____ PROVIDED RECORDS
-- ==== Sys2Proof/Decode.lean ====
section
/-! DEFINITION. Decoding of command words, total on all of them, and the encoder (30_encoding.md R70 to R73). -/

namespace Sys2Proof

/-- `cmd`: bits 9:8 of the command word (30_encoding.md R70). -/
def selectorOf (w : CmdWord) : Selector := w.extractLsb' 8 2

/-- `cmd_arg`: bits 7:0 of the command word (30_encoding.md R70). -/
def argOf (w : CmdWord) : Byte := w.extractLsb' 0 8

/-- The word `{cmd, cmd_arg}` with `cmd` in bits 9:8 (30_encoding.md R70). -/
def commandWord (cmd : Selector) (cmd_arg : Byte) : CmdWord := cmd ++ cmd_arg

/-- The command that `cmd` selects, with `cmd_arg` as it stands (30_encoding.md R71, R72). The four selectors are all
there are, so decoding is total and the last case is selector 11 alone. -/
def decodeFields (cmd : Selector) (cmd_arg : Byte) : Instr :=
  if cmd = 0b00#2 then .nop cmd_arg
  else if cmd = 0b01#2 then .acquire cmd_arg
  else if cmd = 0b10#2 then .setThreshold cmd_arg
  else .reserved11 cmd_arg

/-- The command a 10-bit word stands for (30_encoding.md R71: the rows "cover all 1024 command words exactly once"). -/
def decode (w : CmdWord) : Instr := decodeFields (selectorOf w) (argOf w)

/-- Why a number is no command word. -/
inductive DecodeError where
  /-- "the word has no length other than 10 bits" (30_encoding.md R70): the number does not fit them -/
  | wordTooWide (n : Nat)
  deriving DecidableEq, Repr

/-- The command of a word given as a number, bit 0 its least significant bit. -/
def decodeNumber (n : Nat) : Except DecodeError Instr :=
  if n < 2 ^ 10 then .ok (decode (BitVec.ofNat 10 n)) else .error (.wordTooWide n)

/-- The command of a row of spec/opcode_table.json, whose first `nbits` bits are those of `w` and whose further bits
are 0. The table numbers a word as 30_encoding.md R70 does. -/
def decodeTableWord (nbits w : Nat) : Option Instr :=
  match decodeNumber (w % 2 ^ nbits) with
  | .ok i => some i
  | .error _ => none

/-- The selector of a command (30_encoding.md R71). -/
def Instr.selector : Instr → Selector
  | .nop _ => 0b00#2
  | .acquire _ => 0b01#2
  | .setThreshold _ => 0b10#2
  | .reserved11 _ => 0b11#2

/-- What stands in the `cmd_arg` field of a command's word (30_encoding.md R72). -/
def Instr.arg : Instr → Byte
  | .nop a => a
  | .acquire a => a
  | .setThreshold imm8 => imm8
  | .reserved11 a => a

/-- The word of a command (30_encoding.md R70, R71). -/
def encode (i : Instr) : CmdWord := commandWord i.selector i.arg

/-- One row of the command table (30_encoding.md R71): the words `w` with `w & mask = word_match`. -/
structure OpcodeRow where
  mnemonic : String
  word_match : CmdWord
  mask : CmdWord
  deriving DecidableEq, Repr

/-- The word belongs to the row. -/
def OpcodeRow.fits (r : OpcodeRow) (w : CmdWord) : Bool := w &&& r.mask == r.word_match

def rowNop : OpcodeRow := { mnemonic := "NOP", word_match := 0x000#10, mask := 0x300#10 }
def rowAcquire : OpcodeRow := { mnemonic := "ACQUIRE", word_match := 0x100#10, mask := 0x300#10 }
def rowSetThreshold : OpcodeRow := { mnemonic := "SET_THRESHOLD", word_match := 0x200#10, mask := 0x300#10 }
def rowReserved11 : OpcodeRow := { mnemonic := "RESERVED_11", word_match := 0x300#10, mask := 0x300#10 }

/-- The command table of 30_encoding.md R71, row by row. -/
def opcodeTable : List OpcodeRow := [rowNop, rowAcquire, rowSetThreshold, rowReserved11]

/-- The table's row of a command. -/
def Instr.row : Instr → OpcodeRow
  | .nop _ => rowNop
  | .acquire _ => rowAcquire
  | .setThreshold _ => rowSetThreshold
  | .reserved11 _ => rowReserved11

end Sys2Proof
end

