-- ==== Sys2Proof/Machine/Dispatch.lean ====
section
/-! DEFINITION. One arm for each constructor of Instr: the command part of a step (10_state.md R39). -/

namespace Sys2Proof.Machine

def exec (i : Instr) (s : State) : Host.Outcome State Fault Refusal :=
  match i with
  | .nop cmd_arg => Sys2Proof.Machine.execNop cmd_arg s
  | .acquire cmd_arg => Sys2Proof.Machine.execAcquire cmd_arg s
  | .setThreshold imm8 => Sys2Proof.Machine.execSetThreshold imm8 s
  | .reserved11 cmd_arg => Sys2Proof.Machine.execReserved11 cmd_arg s

end Sys2Proof.Machine
end

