-- ==== Sys2Proof/Machine/PhaseAction.lean ====
section
/-! DEFINITION. The phase part of a step and the completion of a step around the command part (10_state.md R39). -/

namespace Sys2Proof.Machine

/-- The action of the pre-state's phase (10_state.md R39). `line` is read in SAMPLE only. -/
def phaseAction (S : State) (line : Level) (post : State) : State :=
  match S.phase with
  | .idle => post
  | .startLow => startLowStep S post
  | .startHigh => startHighStep S post
  | .sample => sampleStep S line post

/-- The phase part of the step from `S` after its command part answered `r`: the phase reads the pre-state `S`. -/
def afterCommand (S : State) (r : Host.Outcome State Fault Refusal) : Host.Outcome State Fault Refusal :=
  match r with
  | .next t => .next (phaseAction S (currentLine S) t)
  | .fault e => .fault e
  | .refused e => .refused e

/-- A reset step: every register at its reset value, no command, no phase action (70_reset_and_hazards.md R250). -/
def resetStep (S : State) : State := S.consumeInputs.applyReset

end Sys2Proof.Machine
end

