-- ==== Sys2Proof/Machine/Platform.lean ====
section
/-! DEFINITION. The wire as the platform's pad shows it (60_exceptions.md R227). The pad is outside the block
(00_scope.md R3): the step takes its samples from `line_in`, whatever drives the wire. -/

namespace Sys2Proof.Machine

/-- The level of the wire in a state: the block's while `line_oe = 1`, otherwise what the sensor leaves on it
(60_exceptions.md R227). -/
def wireLevel (s : State) (sensor : Level) : Level :=
  if lineOe s then Level.ofBit (lineOut s) else sensor

end Sys2Proof.Machine
end

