/-- R143: a flip completes window `win` with duration `spin` at level `prev`, and opens the next window at its own sample; the
MAX_WINDOWS-th completed window is evaluated in the same step, with the bits it brought. -/
def Obligations.FlipCompletesTheWindow : Prop :=
  ∀ S : State, RunsCommand S → S.phase = .sample → currentLine S ≠ S.prev →
    let a := assemble S.params S.win.toNat S.prev S.spin.toNat S.shift S.nbits.toNat S.thr_act
    ∃ post : State,
      (∃ thr : Byte, post =
        { S.beginStep with
          cfg_thr := thr, shift := a.1, nbits := BitVec.ofNat 6 a.2, prev := currentLine S, spin := 1#8,
          win := S.win + 1#7 }) ∧
      step S = .next
        (if S.win.toNat + 1 = S.params.max_windows then evaluate a.2 a.1 (S.win.toNat + 1) post else post)

/-- R141: window w is High if and only if w is even: every step keeps it, and so a flip always changes the level. -/
def Obligations.WindowsAlternateInLevel : Prop :=
  ∀ S t : State, (S.prev = .high ↔ S.win.toNat % 2 = 0) → step S = .next t →
    (t.prev = .high ↔ t.win.toNat % 2 = 0)

/-- R144: a normal end always evaluates a full frame: `nbits_out` is 40, `nwin_out` is MAX_WINDOWS, and the frame is published. -/
def Obligations.NormalEndEvaluatesAFullFrame : Prop :=
  ∀ S : State, BlockInv S → RunsCommand S → S.phase = .sample → EndsNormally S (currentLine S) →
    ∃ t, step S = .next t ∧ t.phase = .idle ∧ t.nbits_out = 40#6 ∧ t.nwin_out.toNat = S.params.max_windows ∧
      t.frame_valid = true ∧ t.frame_pub = t.shift

/-- R145: from an accepted ACQUIRE the acquisition completes within START_LOW_TICKS + START_HIGH_TICKS +
MAX_WINDOWS·(MAX_SPIN − 1) + 1 further steps, and from any SAMPLE state within MAX_WINDOWS·(MAX_SPIN − 1) + 1, whatever the
wire does and whatever the host presents short of a reset; at the defaults these are 39631 and 21591 steps. -/
def Obligations.EveryAcquisitionEndsInBoundedTime : Prop :=
  (∀ S : State, BlockInv S → AcceptsAcquire S → NoReset S →
    ∃ k t, k ≤ S.params.start_low_ticks + S.params.start_high_ticks +
        (S.params.max_windows * (S.params.max_spin - 1) + 1) ∧
      runSteps (1 + k) S = .next t ∧ t.done = true ∧ t.phase = .idle ∧ t.outcome ≠ .none) ∧
  (∀ S : State, BlockInv S → S.phase = .sample → NoReset S →
    ∃ k t, k ≤ S.params.max_windows * (S.params.max_spin - 1) + 1 ∧
      runSteps k S = .next t ∧ t.done = true ∧ t.phase = .idle ∧ t.outcome ≠ .none) ∧
  maxAcquisitionSteps Params.default = 39631 ∧ maxSampleSteps Params.default = 21591

/-- 30_encoding.md R74: after an accepted ACQUIRE, WAITDONE expands to NOP steps, at most the bound of R74 of them. -/
def Obligations.WaitDoneExpandsWithinItsBound : Prop :=
  ∀ S t : State, BlockInv S → AcceptsAcquire S → step S = .next t →
    ∃ n, n ≤ maxAcquisitionSteps S.params ∧
      HostLine.waitDone.expand (maxAcquisitionSteps S.params) t = .ok (List.replicate n HostInput.nop) ∧
      ∃ u, runInputs (List.replicate n HostInput.nop) t = .next u ∧ u.done = true

/-- R142, R146: `n` samples at the level of the current window, fewer than would abort, add `n` to `spin` and change no other
register but `done` and (by SET_THRESHOLD) `cfg_thr`. -/
def Obligations.EqualSamplesOnlyCount : Prop :=
  ∀ (n : Nat) (S : State), S.params.Legal → S.phase = .sample → NoReset S →
    S.line_in.take (n + 1) = List.replicate (n + 1) S.prev → S.spin.toNat + (n + 1) < S.params.max_spin →
    ∃ thr : Byte, runSteps (n + 1) S = .next
      { S with
        spin := BitVec.ofNat 8 (S.spin.toNat + (n + 1)), done := false, cfg_thr := thr,
        host_in := S.host_in.drop (n + 1), line_in := S.line_in.drop (n + 1), tick := S.tick + (n + 1) }

/-- R142 (corner case): a line stuck at one level from the first sample aborts at its MAX_SPIN-th sample, in window 0 if it is
High and in window 1 if it is Low, and the outcome is INSUFFICIENT_BITS. -/
def Obligations.StuckLineAborts : Prop :=
  ∀ (S : State) (l : Level) (rest : List Level), S.params.Legal → S.phase = .sample → S.win = 0#7 → S.spin = 0#8 →
    S.prev = .high → S.nbits = 0#6 → NoReset S → S.line_in = List.replicate S.params.max_spin l ++ rest →
    ∃ t, runSteps S.params.max_spin S = .next t ∧ t.done = true ∧ t.phase = .idle ∧
      t.outcome = .insufficientBits ∧ t.nwin_out = (if l = .high then 0#7 else 1#7)

/-! ### Classification and assembly (43_frame_assembly.md) -/

/-- R160: a completed window is a data window exactly if its index is at least ACK_WINDOWS and its level is High. -/
def Obligations.DataWindowRule : Prop :=
  ∀ (p : Params) (w : Nat) (lvl : Level), dataWindow p w lvl = true ↔ p.ack_windows ≤ w ∧ lvl = .high

/-- R161: the bit is 1 exactly if the duration is strictly greater than the threshold; a tie gives 0; the threshold 255 gives 0
for every duration a window can have, and the threshold 0 gives 1 for every duration of 1 or more. -/
def Obligations.BitIsOneAboveTheThreshold : Prop :=
  ∀ (d : Nat) (thr : Byte), (classify d thr = true ↔ thr.toNat < d) ∧ (d = thr.toNat → classify d thr = false) ∧
    (d ≤ 254 → classify d 255#8 = false) ∧ (1 ≤ d → classify d 0#8 = true)

/-- R162, R163: a data window shifts its bit in at bit 0 and counts it, until 40 bits are assembled; other windows and later
data windows change nothing, and the count stays at most 40. -/
def Obligations.AssemblyShiftsInUntilFull : Prop :=
  ∀ (p : Params) (w : Nat) (lvl : Level) (d : Nat) (shift : FrameWord) (nbits : Nat) (thr : Byte),
    let a := assemble p w lvl d shift nbits thr
    (dataWindow p w lvl = false → a = (shift, nbits)) ∧
    (nbits = 40 → a = (shift, nbits)) ∧ (nbits ≤ 40 → a.2 ≤ 40) ∧
    (dataWindow p w lvl = true → nbits ≠ 40 →
      a.2 = nbits + 1 ∧ a.1.toNat = (2 * shift.toNat + (classify d thr).toNat) % 2 ^ 40)
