-- ==== Sys2Proof/Tests/Slice0.lean ====
section
/-! SUPPORT. Tests. Expected values come from the spec: the encodings of 30_encoding.md and the vectors of
95_test_vectors.md (W, H, ST, E, A, V), named in each test. The second half gives, for each obligation with hypotheses, a
concrete input that meets them. -/

namespace Sys2Proof.Tests

open Sys2Proof.Machine

/-! ### Helpers -/

/-- The next state, if there is one. -/
def answer (r : Host.Outcome State Fault Refusal) : Option State :=
  match r with
  | .next t => some t
  | .fault _ => none
  | .refused _ => none

theorem next_of_answer {r : Host.Outcome State Fault Refusal} (h : (answer r).isSome = true) : ∃ t, r = .next t := by
  cases r with
  | next t => exact ⟨t, rfl⟩
  | fault e => cases h
  | refused e => cases h

/-- The state with the command word `w` presented (`rst = 0`) and the level `l` on the wire. -/
def present (s : State) (w : CmdWord) (l : Level := .high) : State :=
  { s with host_in := [{ rst := false, cmd := selectorOf w, cmd_arg := argOf w }], line_in := [l] }

/-- The state with `rst = 1` and the command word `w`. -/
def presentReset (s : State) (w : CmdWord) : State :=
  { s with host_in := [{ rst := true, cmd := selectorOf w, cmd_arg := argOf w }], line_in := [.low] }

/-- One step from a state, with a property of the state after it. -/
def After (s : State) (p : State → Bool) : Bool := ((answer (step s)).map p).getD false

/-- A state of the SAMPLE phase. -/
def sampling (win : BitVec 7) (spin : Byte) (prev : Level) (nbits : BitVec 6 := 0#6) (shift : FrameWord := 0#40) : State :=
  { State.reset with phase := .sample, win := win, spin := spin, prev := prev, nbits := nbits, shift := shift }

def startingLow (n : Nat) : State := { State.reset with phase := .startLow, tcount := n }
def startingHigh (n : Nat) : State := { State.reset with phase := .startHigh, tcount := n }

/-- The frame of the source's worked example W1: bytes 45, 0, 23, 5, 73. -/
def w1Frame : FrameWord := 0x2D00170549#40

/-- A small legal elaboration: every length at its least. -/
def smallParams : Params where
  tick_period := { num := 18000000, den := 1 }
  start_low_ticks := 1
  start_high_ticks := 1
  max_windows := 79
  max_spin := 2
  ack_windows := 0
  threshold_reset := 14#8
  tcw := 1

/-! ### WellFormed: each check refuses an ill-formed term, and admits the boundary -/

theorem test_default_is_legal : Params.default.Legal := by decide
theorem test_small_is_legal : smallParams.Legal := by decide
theorem test_tick_period_must_be_positive :
    ¬ (TickPeriod.Legal { num := 0, den := 1 }) ∧ ¬ (TickPeriod.Legal { num := 1, den := 0 }) := by decide
theorem test_max_windows_must_admit_the_frame :
    ¬ { Params.default with max_windows := 82 }.Legal ∧ { Params.default with max_windows := 83 }.Legal := by decide
theorem test_max_windows_must_fit :
    ¬ { Params.default with max_windows := 128 }.Legal ∧ { Params.default with max_windows := 127 }.Legal := by decide
theorem test_max_spin_must_fit :
    ¬ { Params.default with max_spin := 1 }.Legal ∧ { Params.default with max_spin := 2 }.Legal ∧
    ¬ { Params.default with max_spin := 256 }.Legal ∧ { Params.default with max_spin := 255 }.Legal := by decide
theorem test_ack_windows_must_be_even :
    ¬ { Params.default with ack_windows := 5 }.Legal ∧ { Params.default with ack_windows := 6 }.Legal := by decide
theorem test_ack_windows_has_a_bound :
    ¬ { Params.default with ack_windows := 128, max_windows := 207 }.Legal := by decide
theorem test_start_low_must_be_counted_and_last :
    ¬ { Params.default with start_low_ticks := 32769 }.Legal ∧ { Params.default with start_low_ticks := 32768 }.Legal ∧
    ¬ { Params.default with start_low_ticks := 17999 }.Legal ∧ ¬ { Params.default with start_low_ticks := 0 }.Legal := by
  decide
theorem test_start_high_must_be_counted :
    ¬ { Params.default with start_high_ticks := 0 }.Legal ∧ { Params.default with start_high_ticks := 1 }.Legal ∧
    ¬ { Params.default with start_high_ticks := 32769 }.Legal ∧ { Params.default with start_high_ticks := 32768 }.Legal := by
  decide
theorem test_tcw_is_at_least_one :
    ¬ { smallParams with tcw := 0 }.Legal := by decide
theorem test_reserved_selector_must_not_be_issued :
    (Instr.reserved11 0xFF#8).issuable = false ∧ (Instr.acquire 0#8).issuable = true := by decide
theorem test_immediate_must_be_a_byte :
    (HostLine.setThreshold 256).wellFormed = false ∧ (HostLine.setThreshold 255).wellFormed = true := by decide

/-! ### Decoding: words written out from 30_encoding.md R70, R71 (`cmd` in bits 9:8, `cmd_arg` in bits 7:0) -/

theorem test_decode_nop : decode 0b0000000000#10 = .nop 0#8 ∧ decode 0b0010100101#10 = .nop 0xA5#8 := by decide
theorem test_decode_acquire : decode 0b0100000000#10 = .acquire 0#8 ∧ decode 0b0111111111#10 = .acquire 0xFF#8 := by decide
theorem test_decode_set_threshold :
    decode 0b1000010100#10 = .setThreshold 20#8 ∧ decode 0b1011111111#10 = .setThreshold 255#8 := by decide
theorem test_decode_reserved :
    decode 0b1100000000#10 = .reserved11 0#8 ∧ decode 0b1111111111#10 = .reserved11 0xFF#8 := by decide
theorem test_encode_set_threshold : encode (.setThreshold 20#8) = 0x214#10 ∧ encode (.acquire 0#8) = 0x100#10 := by decide
theorem test_table_word :
    decodeTableWord 10 0x20F = some (.setThreshold 15#8) ∧ decodeTableWord 16 0x3FF = some (.reserved11 0xFF#8) ∧
    decodeTableWord 16 0x400 = none := by decide
theorem test_wide_word_is_rejected_by_name : (match decodeNumber 1024 with
    | .ok _ => false
    | .error e => e == .wordTooWide 1024) = true := by decide
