-- ==== Sys2Proof/Machine/Window.lean ====
section
/-! DEFINITION. The register window (10_state.md R21): which register stands at which offset, what a read returns
(20_memory.md R72), and what a write to an operand register or IEN does (R73). -/

namespace Sys2Proof.Machine

/-- The registers of the window, in the order of R21. -/
inductive Reg where
  | id
  | cmd
  | status
  | errcode
  | ien
  | alg
  | digits
  | keylen
  | ctrLo
  | ctrHi
  | nowLo
  | nowHi
  | t0Lo
  | t0Hi
  | stepLo
  | stepHi
  | mfLo
  | mfHi
  | offset
  | trunc
  | code
  | strlen
  | str0
  | str1
  | maclen
  /-- MAC0 to MAC15. -/
  | mac (i : Fin 16)
  deriving DecidableEq, Repr

/-- The word index of a register, its byte offset divided by 4 (R21). -/
def regIndex : Reg → Fin 64
  | .id => 0
  | .cmd => 1
  | .status => 2
  | .errcode => 3
  | .ien => 4
  | .alg => 5
  | .digits => 6
  | .keylen => 7
  | .ctrLo => 8
  | .ctrHi => 9
  | .nowLo => 10
  | .nowHi => 11
  | .t0Lo => 12
  | .t0Hi => 13
  | .stepLo => 14
  | .stepHi => 15
  | .mfLo => 16
  | .mfHi => 17
  | .offset => 18
  | .trunc => 19
  | .code => 20
  | .strlen => 21
  | .str0 => 22
  | .str1 => 23
  | .maclen => 24
  | .mac i => ⟨32 + i.val, by omega⟩

/-- The register at a word index; none at the reserved offsets 0x64 to 0x7C and 0xC0 to 0xFC (R21, R50). -/
def regAt (i : Fin 64) : Option Reg :=
  match i.val with
  | 0 => some .id
  | 1 => some .cmd
  | 2 => some .status
  | 3 => some .errcode
  | 4 => some .ien
  | 5 => some .alg
  | 6 => some .digits
  | 7 => some .keylen
  | 8 => some .ctrLo
  | 9 => some .ctrHi
  | 10 => some .nowLo
  | 11 => some .nowHi
  | 12 => some .t0Lo
  | 13 => some .t0Hi
  | 14 => some .stepLo
  | 15 => some .stepHi
  | 16 => some .mfLo
  | 17 => some .mfHi
  | 18 => some .offset
  | 19 => some .trunc
  | 20 => some .code
  | 21 => some .strlen
  | 22 => some .str0
  | 23 => some .str1
  | 24 => some .maclen
  | n => if 32 ≤ n ∧ n < 48 then some (.mac (Fin.ofNat 16 (n - 32))) else none

/-- The identification word, ASCII "OTP1" (R2, R30). -/
def idWord : Word := 0x4F545031

/-- What a register reads as, reserved high bits as 0 (R72, R50). CMD is write-only (R31). -/
def State.readReg (s : State) : Reg → Word
  | .id => idWord
  | .cmd => 0
  | .status => s.statusWord
  | .errcode => BitVec.ofNat 32 (errNumber s.errcode)
  | .ien => s.ien.setWidth 32
  | .alg => s.alg
  | .digits => s.digits
  | .keylen => s.keylen
  | .ctrLo => s.ctrLo
  | .ctrHi => s.ctrHi
  | .nowLo => s.nowLo
  | .nowHi => s.nowHi
  | .t0Lo => s.t0Lo
  | .t0Hi => s.t0Hi
  | .stepLo => s.stepLo
  | .stepHi => s.stepHi
  | .mfLo => s.results.mfLo
  | .mfHi => s.results.mfHi
  | .offset => s.results.offset.setWidth 32
  | .trunc => s.results.trunc.setWidth 32
  | .code => s.results.code.setWidth 32
  | .strlen => s.results.strlen.setWidth 32
  | .str0 => s.results.str0
  | .str1 => s.results.str1
  | .maclen => s.results.maclen.setWidth 32
  | .mac i => s.results.mac[i]

/-- `RegRead(4·i)` (R72): a function of the state that changes nothing; reserved offsets read 0. -/
def regRead (i : Fin 64) (s : State) : Word :=
  match regAt i with
  | some r => s.readReg r
  | none => 0

/-- A register word stored into its operand register, the other half of a pair untouched (R73); registers the Host
cannot store into are left alone. -/
def State.storeOperand (r : Reg) (v : Word) (s : State) : State :=
  match r with
  | .alg => { s with alg := v }
  | .digits => { s with digits := v }
  | .ctrLo => { s with ctrLo := v }
  | .ctrHi => { s with ctrHi := v }
  | .nowLo => { s with nowLo := v }
  | .nowHi => { s with nowHi := v }
  | .t0Lo => { s with t0Lo := v }
  | .t0Hi => { s with t0Hi := v }
  | .stepLo => { s with stepLo := v }
  | .stepHi => { s with stepHi := v }
  | _ => s

/-- The operand registers: the RW* rows of R21. -/
def isOperand : Reg → Bool
  | .alg | .digits | .ctrLo | .ctrHi | .nowLo | .nowHi | .t0Lo | .t0Hi | .stepLo | .stepHi => true
  | _ => false

/-- A write to IEN stores bits 1:0 of the word, at any time (R40, R73). -/
def State.storeIen (v : Word) (s : State) : State := { s with ien := v.setWidth 2 }

/-- How the bus interface answers an access inside the window (R77). -/
inductive BusAnswer where
  /-- The access is a transaction of the block: the event it is (R70). -/
  | transaction (e : Event)
  /-- The access is no transaction of the block: the interface answers it alone, with the bus's error response if BUS has
  one; `data` is the word a read returns. -/
  | rejected (data : Option Word)
  deriving DecidableEq, Repr

/-- "The only access width is 32 bits, at an offset that is a multiple of 4" (R77). -/
def isTransaction (offset width : Nat) : Bool := decide (width = 32 ∧ offset % 4 = 0)

/-- A read at a byte offset: inside the window a RegRead if it is a transaction, and otherwise rejected, returning 0 (R77);
outside the 256 bytes the block does not respond (R80). -/
def busRead (offset width : Nat) : Option BusAnswer :=
  if h : offset < 256 then
    some (if isTransaction offset width then .transaction (.regRead ⟨offset / 4, by omega⟩) else .rejected (some 0))
  else none

/-- A write at a byte offset: inside the window a RegWrite if it is a transaction, and otherwise rejected (R77, R80). -/
def busWrite (offset width : Nat) (v : Word) : Option BusAnswer :=
  if h : offset < 256 then
    some (if isTransaction offset width then .transaction (.regWrite ⟨offset / 4, by omega⟩ v) else .rejected none)
  else none

/-- What an access adds to an execution: its event if it is a transaction, at the end of what is to come; a rejected access
is no event and changes no state (R77), and neither does one outside the window (R80). -/
def State.access (a : Option BusAnswer) (s : State) : State :=
  match a with
  | some (.transaction e) => { s with pending := s.pending ++ [e] }
  | some (.rejected _) => s
  | none => s

end Sys2Proof.Machine
end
________
From the records above, repeat exactly the lines from the one with "part of the" through the one with "let a := assemble S.params", both included.

/-- The phase part of the step from `S` after its command part answered `r`: the phase reads the pre-state `S`. -/
def afterCommand (S : State) (r : Host.Outcome State Fault Refusal) : Host.Outcome State Fault Refusal :=
  match r with
  | .next t => .next (phaseAction S (currentLine S) t)
  | .fault e => .fault e
  | .refused e => .refused e

/-- A reset step: every register at its reset value, no command, no phase action (70_reset_and_hazards.md R250). -/
def resetStep (S : State) : State := S.consumeInputs.applyReset

end Sys2Proof.Machine
end

-- ==== Sys2Proof/Machine/Platform.lean ====
section
/-! DEFINITION. The wire as the platform's pad shows it (60_exceptions.md R227). The pad is outside the block
(00_scope.md R3): the step takes its samples from `line_in`, whatever drives the wire. -/

namespace Sys2Proof.Machine

/-- The level of the wire in a state: the block's while `line_oe = 1`, otherwise what the sensor leaves on it
(60_exceptions.md R227). -/
def wireLevel (s : State) (sensor : Level) : Level :=
  if lineOe s then Level.ofBit (lineOut s) else sensor

end Sys2Proof.Machine
end

/-- R143: a flip completes window `win` with duration `spin` at level `prev`, and opens the next window at its own sample; the
MAX_WINDOWS-th completed window is evaluated in the same step, with the bits it brought. -/
def Obligations.FlipCompletesTheWindow : Prop :=
  ∀ S : State, RunsCommand S → S.phase = .sample → currentLine S ≠ S.prev →
    let a := assemble S.params S.win.toNat S.prev S.spin.toNat S.shift S.nbits.toNat S.thr_act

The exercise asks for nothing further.